— Supplied data —
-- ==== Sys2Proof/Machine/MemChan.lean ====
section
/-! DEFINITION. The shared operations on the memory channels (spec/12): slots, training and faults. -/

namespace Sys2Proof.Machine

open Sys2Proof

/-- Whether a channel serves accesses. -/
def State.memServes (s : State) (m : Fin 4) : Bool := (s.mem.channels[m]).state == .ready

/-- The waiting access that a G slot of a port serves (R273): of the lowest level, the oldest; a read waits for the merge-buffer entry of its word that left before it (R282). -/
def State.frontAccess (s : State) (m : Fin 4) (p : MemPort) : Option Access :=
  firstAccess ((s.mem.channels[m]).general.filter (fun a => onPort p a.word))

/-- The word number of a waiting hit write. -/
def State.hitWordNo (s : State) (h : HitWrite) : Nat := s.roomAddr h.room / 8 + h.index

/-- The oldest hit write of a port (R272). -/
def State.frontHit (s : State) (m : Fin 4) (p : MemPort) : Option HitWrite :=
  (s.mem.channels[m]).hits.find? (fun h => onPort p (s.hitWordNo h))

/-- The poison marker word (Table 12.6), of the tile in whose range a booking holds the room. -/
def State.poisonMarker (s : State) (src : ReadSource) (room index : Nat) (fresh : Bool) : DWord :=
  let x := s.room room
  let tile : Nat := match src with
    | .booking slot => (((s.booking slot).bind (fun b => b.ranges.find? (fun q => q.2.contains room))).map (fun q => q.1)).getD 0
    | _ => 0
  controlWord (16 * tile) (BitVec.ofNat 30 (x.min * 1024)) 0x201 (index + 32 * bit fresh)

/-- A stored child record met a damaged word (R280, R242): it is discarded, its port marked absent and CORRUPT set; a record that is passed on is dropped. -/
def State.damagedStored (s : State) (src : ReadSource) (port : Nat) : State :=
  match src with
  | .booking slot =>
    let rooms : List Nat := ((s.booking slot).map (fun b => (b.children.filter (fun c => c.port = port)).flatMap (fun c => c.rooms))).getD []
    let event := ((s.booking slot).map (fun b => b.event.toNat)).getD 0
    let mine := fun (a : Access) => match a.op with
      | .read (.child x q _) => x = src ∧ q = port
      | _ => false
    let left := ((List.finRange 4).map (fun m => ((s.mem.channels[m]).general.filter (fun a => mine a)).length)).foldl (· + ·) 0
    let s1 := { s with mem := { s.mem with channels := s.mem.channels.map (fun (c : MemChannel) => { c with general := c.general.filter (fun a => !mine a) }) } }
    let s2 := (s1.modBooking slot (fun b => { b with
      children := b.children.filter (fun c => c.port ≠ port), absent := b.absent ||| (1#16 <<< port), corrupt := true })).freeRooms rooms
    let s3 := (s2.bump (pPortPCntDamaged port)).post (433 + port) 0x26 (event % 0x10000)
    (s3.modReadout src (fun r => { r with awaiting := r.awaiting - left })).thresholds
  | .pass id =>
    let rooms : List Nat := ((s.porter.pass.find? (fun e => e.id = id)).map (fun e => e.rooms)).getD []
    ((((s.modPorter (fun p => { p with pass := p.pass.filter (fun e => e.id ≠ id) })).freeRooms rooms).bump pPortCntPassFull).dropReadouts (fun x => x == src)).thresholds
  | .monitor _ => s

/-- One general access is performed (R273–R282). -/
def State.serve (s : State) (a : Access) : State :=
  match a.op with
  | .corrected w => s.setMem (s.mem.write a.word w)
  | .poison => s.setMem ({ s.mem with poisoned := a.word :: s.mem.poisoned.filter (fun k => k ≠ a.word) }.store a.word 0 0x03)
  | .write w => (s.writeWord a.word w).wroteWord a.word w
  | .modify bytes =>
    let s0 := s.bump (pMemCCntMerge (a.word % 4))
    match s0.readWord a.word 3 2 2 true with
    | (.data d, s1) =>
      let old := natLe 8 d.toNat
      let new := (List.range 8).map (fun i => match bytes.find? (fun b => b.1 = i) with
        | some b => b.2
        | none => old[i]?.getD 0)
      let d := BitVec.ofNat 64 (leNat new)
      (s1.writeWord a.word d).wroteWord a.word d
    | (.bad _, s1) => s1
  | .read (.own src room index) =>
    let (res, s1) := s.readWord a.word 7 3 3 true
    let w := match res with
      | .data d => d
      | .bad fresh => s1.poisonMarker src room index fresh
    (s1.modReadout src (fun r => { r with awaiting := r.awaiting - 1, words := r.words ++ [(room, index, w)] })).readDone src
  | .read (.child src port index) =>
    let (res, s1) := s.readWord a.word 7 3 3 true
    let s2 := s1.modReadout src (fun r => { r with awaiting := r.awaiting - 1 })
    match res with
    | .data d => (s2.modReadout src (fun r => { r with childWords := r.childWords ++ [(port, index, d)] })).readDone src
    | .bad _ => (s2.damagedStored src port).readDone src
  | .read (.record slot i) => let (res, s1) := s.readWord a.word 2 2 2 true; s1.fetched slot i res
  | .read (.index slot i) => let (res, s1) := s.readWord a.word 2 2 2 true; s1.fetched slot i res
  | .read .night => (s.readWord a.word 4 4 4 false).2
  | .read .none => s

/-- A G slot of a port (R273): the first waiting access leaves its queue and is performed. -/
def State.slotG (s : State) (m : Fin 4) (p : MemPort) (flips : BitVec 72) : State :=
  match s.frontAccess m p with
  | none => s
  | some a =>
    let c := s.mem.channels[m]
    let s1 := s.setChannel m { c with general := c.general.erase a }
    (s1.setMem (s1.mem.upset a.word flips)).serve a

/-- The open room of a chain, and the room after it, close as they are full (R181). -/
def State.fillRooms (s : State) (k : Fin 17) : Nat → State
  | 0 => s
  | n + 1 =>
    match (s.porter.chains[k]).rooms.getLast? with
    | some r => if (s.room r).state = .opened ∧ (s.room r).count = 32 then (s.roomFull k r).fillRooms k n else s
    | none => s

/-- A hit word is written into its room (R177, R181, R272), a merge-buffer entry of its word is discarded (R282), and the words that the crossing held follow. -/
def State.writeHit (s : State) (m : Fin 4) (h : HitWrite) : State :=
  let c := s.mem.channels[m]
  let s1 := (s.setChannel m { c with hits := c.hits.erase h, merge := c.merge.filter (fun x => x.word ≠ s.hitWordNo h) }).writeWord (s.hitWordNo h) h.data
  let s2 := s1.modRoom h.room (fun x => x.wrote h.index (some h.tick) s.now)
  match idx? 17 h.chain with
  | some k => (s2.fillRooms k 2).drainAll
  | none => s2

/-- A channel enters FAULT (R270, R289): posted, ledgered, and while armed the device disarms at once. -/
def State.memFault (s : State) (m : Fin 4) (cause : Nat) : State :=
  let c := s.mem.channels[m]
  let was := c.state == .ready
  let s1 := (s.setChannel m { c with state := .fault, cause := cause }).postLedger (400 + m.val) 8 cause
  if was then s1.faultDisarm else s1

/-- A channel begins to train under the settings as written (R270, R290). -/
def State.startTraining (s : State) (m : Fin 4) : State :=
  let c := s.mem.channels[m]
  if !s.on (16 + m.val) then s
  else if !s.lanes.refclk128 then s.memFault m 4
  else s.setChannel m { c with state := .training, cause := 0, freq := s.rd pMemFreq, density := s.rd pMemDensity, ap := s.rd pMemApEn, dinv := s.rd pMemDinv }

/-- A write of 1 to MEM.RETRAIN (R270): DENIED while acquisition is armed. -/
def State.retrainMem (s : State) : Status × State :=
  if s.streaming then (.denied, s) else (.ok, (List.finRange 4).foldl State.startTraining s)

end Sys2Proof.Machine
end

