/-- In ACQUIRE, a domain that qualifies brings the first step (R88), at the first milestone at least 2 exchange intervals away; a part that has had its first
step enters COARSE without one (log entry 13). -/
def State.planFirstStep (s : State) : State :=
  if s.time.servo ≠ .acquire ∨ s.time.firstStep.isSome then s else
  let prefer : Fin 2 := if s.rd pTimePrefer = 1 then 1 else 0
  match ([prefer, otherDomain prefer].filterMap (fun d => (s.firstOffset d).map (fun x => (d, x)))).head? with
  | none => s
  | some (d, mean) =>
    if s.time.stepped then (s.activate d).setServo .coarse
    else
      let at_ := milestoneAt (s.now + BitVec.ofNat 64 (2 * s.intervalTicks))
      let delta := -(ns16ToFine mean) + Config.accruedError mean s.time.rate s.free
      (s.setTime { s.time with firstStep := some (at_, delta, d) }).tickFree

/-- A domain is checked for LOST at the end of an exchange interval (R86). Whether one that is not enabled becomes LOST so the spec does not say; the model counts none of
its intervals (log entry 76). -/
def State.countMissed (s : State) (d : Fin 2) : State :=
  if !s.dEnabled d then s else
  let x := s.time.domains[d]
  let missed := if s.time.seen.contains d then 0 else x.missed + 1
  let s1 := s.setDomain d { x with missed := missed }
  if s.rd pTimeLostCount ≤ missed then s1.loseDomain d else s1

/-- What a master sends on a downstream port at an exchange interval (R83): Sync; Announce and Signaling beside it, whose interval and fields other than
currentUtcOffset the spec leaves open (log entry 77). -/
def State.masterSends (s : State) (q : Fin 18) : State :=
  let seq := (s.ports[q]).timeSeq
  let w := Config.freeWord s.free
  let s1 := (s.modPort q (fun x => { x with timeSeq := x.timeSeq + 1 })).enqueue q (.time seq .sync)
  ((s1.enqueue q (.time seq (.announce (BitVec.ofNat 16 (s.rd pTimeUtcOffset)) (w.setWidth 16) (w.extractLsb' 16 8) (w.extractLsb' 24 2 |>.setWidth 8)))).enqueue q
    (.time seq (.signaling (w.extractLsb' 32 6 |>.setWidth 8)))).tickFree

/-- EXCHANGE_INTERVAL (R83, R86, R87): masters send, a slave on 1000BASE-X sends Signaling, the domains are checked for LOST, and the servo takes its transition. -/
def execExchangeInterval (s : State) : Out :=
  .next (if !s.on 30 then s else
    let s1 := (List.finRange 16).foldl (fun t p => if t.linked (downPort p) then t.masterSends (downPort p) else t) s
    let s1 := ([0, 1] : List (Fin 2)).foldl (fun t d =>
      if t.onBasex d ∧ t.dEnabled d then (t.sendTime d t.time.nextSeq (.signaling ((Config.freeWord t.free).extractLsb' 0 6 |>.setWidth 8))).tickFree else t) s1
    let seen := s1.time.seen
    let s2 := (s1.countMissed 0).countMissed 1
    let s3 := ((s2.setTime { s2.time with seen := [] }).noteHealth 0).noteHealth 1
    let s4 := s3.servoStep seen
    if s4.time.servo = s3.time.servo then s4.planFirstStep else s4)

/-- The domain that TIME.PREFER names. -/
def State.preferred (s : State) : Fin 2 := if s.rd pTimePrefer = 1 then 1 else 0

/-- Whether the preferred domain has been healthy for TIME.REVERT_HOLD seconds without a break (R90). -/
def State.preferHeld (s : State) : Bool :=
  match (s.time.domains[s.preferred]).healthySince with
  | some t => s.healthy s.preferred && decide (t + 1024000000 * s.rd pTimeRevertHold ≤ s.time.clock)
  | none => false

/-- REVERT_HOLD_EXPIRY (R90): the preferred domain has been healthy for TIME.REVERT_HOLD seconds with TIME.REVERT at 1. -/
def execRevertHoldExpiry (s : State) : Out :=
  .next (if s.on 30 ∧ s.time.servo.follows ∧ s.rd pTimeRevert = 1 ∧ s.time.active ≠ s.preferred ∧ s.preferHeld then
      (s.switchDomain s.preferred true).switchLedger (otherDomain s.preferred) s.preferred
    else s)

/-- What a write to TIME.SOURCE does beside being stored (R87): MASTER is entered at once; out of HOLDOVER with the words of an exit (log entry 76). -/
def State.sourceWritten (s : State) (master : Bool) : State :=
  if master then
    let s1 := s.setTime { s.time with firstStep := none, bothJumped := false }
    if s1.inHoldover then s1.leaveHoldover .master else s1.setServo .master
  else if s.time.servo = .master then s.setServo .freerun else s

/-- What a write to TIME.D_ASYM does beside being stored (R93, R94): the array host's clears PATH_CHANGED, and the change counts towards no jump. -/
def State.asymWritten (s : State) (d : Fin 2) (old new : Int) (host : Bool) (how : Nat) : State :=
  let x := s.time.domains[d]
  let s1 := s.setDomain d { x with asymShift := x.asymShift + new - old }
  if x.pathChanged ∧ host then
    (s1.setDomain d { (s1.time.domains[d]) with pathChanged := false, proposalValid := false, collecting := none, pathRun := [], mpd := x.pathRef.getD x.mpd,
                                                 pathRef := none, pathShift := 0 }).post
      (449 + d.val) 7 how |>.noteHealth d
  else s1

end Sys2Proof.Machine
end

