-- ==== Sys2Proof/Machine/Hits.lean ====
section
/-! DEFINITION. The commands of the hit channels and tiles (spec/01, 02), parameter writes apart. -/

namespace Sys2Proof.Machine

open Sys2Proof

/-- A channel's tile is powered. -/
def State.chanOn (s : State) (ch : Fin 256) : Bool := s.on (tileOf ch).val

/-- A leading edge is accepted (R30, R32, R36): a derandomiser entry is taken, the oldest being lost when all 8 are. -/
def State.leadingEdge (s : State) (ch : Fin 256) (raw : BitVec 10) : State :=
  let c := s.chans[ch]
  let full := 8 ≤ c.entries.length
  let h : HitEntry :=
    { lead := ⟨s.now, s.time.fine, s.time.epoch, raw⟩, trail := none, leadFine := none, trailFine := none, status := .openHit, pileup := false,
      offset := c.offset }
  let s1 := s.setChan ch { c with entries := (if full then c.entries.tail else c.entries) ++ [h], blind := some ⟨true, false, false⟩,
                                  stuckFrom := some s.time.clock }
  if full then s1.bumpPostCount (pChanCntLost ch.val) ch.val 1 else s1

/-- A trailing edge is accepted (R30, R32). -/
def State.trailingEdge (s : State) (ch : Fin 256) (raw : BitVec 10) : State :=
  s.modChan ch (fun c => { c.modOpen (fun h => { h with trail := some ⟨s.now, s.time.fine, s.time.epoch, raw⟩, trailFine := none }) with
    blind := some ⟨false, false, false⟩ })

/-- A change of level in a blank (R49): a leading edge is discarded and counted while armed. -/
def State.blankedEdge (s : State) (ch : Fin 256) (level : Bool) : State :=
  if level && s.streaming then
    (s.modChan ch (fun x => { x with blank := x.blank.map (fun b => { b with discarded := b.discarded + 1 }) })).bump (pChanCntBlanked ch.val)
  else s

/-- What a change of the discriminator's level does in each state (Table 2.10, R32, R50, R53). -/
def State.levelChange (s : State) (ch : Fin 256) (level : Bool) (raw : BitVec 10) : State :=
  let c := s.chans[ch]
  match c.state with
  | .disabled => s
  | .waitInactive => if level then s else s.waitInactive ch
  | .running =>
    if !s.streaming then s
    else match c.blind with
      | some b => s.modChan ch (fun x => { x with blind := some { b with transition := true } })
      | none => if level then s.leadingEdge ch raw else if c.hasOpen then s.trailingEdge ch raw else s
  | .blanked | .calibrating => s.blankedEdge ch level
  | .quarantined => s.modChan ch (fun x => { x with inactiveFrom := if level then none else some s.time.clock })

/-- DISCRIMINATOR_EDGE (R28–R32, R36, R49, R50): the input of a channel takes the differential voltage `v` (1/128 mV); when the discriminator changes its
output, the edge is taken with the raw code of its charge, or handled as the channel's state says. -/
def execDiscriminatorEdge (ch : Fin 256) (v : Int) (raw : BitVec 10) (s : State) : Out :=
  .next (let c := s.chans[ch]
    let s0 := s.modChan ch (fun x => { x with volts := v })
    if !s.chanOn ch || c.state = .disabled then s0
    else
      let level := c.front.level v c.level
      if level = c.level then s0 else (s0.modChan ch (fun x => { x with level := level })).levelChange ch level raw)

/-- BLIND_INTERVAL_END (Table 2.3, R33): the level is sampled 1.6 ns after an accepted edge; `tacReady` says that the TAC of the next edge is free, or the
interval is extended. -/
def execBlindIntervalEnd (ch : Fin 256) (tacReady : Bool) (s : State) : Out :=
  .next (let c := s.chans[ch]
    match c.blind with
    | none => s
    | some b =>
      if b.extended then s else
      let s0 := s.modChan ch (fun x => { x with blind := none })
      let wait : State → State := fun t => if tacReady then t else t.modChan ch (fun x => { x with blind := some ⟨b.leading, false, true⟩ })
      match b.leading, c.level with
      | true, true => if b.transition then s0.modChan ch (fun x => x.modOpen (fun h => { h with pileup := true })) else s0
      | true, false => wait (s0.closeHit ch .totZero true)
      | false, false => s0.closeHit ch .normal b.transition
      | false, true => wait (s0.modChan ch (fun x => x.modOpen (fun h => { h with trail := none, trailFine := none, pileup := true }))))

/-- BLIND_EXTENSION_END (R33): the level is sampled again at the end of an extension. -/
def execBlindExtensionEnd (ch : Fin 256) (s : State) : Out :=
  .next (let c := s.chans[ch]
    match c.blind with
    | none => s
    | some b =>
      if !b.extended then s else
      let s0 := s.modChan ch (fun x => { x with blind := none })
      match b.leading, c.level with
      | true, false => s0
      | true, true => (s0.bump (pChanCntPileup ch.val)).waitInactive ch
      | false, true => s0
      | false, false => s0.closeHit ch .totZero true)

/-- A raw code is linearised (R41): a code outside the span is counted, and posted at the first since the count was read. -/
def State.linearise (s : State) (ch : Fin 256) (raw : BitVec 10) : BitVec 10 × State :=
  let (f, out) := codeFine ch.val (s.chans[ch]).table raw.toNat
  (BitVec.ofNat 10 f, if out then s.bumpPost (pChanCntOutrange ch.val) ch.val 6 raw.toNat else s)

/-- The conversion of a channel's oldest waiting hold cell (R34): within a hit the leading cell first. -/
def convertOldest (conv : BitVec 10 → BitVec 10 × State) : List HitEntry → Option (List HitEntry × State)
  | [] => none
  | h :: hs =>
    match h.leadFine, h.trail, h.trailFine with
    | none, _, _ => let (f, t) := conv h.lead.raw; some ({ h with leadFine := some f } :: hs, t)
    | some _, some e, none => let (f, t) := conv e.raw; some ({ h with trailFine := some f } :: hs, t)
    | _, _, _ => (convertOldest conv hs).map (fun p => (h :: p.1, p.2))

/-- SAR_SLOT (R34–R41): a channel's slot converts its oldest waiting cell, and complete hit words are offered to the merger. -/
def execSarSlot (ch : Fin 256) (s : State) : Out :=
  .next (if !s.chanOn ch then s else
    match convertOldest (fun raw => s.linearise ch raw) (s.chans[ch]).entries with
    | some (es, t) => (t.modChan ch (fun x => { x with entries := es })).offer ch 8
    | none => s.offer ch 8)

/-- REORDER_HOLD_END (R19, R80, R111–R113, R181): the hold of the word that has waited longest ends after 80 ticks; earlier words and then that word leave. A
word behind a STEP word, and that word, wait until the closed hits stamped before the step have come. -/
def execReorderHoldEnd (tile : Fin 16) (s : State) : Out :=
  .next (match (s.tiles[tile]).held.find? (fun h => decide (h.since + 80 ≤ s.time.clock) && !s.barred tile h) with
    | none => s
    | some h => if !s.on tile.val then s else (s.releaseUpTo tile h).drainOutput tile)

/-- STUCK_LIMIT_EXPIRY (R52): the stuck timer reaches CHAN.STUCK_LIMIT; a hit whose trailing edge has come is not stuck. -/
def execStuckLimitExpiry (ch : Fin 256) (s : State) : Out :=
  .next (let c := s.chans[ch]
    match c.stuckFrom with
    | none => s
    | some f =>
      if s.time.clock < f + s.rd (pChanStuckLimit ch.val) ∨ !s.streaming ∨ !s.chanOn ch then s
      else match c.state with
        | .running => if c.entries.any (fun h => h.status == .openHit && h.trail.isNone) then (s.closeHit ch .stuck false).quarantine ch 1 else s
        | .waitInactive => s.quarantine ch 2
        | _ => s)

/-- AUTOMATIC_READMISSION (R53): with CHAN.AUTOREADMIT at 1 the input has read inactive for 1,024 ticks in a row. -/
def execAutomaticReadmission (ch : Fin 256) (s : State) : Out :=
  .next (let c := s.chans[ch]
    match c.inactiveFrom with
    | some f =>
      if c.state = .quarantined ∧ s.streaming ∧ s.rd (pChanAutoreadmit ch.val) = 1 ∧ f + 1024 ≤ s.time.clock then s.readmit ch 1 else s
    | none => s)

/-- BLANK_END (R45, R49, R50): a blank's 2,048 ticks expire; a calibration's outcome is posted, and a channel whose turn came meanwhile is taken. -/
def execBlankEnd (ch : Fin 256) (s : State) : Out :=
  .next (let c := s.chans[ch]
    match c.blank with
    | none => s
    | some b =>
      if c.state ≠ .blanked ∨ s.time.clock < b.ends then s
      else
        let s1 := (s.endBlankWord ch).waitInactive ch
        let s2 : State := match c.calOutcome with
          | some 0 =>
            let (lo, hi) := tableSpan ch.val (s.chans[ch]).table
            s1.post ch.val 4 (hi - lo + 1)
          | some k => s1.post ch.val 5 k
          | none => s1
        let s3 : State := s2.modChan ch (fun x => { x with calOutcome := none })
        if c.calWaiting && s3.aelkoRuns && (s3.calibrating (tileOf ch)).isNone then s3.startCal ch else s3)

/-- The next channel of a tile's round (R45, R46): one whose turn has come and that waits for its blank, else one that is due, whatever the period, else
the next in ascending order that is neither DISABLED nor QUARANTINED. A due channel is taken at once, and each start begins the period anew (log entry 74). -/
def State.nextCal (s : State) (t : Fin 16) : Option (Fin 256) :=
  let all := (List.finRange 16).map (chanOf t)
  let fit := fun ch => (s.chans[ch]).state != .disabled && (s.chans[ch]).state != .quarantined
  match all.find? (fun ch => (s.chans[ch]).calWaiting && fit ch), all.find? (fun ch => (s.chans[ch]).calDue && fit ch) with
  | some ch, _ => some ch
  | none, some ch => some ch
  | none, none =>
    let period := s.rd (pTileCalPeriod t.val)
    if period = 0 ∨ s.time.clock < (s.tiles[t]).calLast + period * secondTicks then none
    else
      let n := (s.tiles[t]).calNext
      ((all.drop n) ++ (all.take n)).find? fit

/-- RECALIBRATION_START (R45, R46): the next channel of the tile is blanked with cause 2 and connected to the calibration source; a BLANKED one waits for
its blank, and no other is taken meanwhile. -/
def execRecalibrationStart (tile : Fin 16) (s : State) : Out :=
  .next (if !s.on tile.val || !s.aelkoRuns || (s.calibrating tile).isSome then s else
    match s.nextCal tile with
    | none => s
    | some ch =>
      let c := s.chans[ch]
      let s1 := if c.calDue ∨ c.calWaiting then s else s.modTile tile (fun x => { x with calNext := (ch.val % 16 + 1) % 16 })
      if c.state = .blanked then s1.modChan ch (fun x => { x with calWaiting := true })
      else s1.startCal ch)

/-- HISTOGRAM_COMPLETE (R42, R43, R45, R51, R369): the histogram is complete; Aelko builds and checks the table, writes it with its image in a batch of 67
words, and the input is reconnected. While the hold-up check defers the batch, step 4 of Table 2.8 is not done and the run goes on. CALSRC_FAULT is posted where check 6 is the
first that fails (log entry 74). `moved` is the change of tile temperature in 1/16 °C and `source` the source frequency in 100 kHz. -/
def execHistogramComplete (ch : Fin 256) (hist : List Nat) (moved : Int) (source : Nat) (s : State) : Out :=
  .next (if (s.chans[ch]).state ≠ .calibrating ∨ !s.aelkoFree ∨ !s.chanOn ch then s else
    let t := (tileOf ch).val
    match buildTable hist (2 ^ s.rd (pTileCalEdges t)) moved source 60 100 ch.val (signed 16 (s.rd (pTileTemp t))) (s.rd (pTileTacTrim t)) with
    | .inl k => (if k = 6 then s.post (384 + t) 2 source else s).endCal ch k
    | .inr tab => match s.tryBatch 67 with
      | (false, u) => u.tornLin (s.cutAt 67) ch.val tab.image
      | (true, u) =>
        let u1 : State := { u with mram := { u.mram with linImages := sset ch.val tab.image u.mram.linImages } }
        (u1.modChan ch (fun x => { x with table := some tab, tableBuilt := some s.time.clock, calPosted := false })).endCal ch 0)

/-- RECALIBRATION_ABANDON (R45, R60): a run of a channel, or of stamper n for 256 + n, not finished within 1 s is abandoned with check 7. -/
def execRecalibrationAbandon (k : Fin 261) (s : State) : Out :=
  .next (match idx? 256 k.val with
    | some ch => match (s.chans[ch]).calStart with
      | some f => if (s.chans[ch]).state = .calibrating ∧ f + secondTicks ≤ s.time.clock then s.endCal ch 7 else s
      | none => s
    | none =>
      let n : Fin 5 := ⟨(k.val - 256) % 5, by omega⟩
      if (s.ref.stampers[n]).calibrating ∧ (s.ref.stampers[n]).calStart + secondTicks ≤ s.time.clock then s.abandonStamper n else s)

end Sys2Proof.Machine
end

— What is being asked —
Word for word, reproduce the lines of the listing from the first one through the line containing "def State.frontAccess (s", and no more.

— Solution to this exercise —
-- ==== Sys2Proof/Machine/MemChan.lean ====
section
/-! DEFINITION. The shared operations on the memory channels (spec/12): slots, training and faults. -/

namespace Sys2Proof.Machine

open Sys2Proof

/-- Whether a channel serves accesses. -/
def State.memServes (s : State) (m : Fin 4) : Bool := (s.mem.channels[m]).state == .ready

/-- The waiting access that a G slot of a port serves (R273): of the lowest level, the oldest; a read waits for the merge-buffer entry of its word that left before it (R282). -/
def State.frontAccess (s : State) (m : Fin 4) (p : MemPort) : Option Access :=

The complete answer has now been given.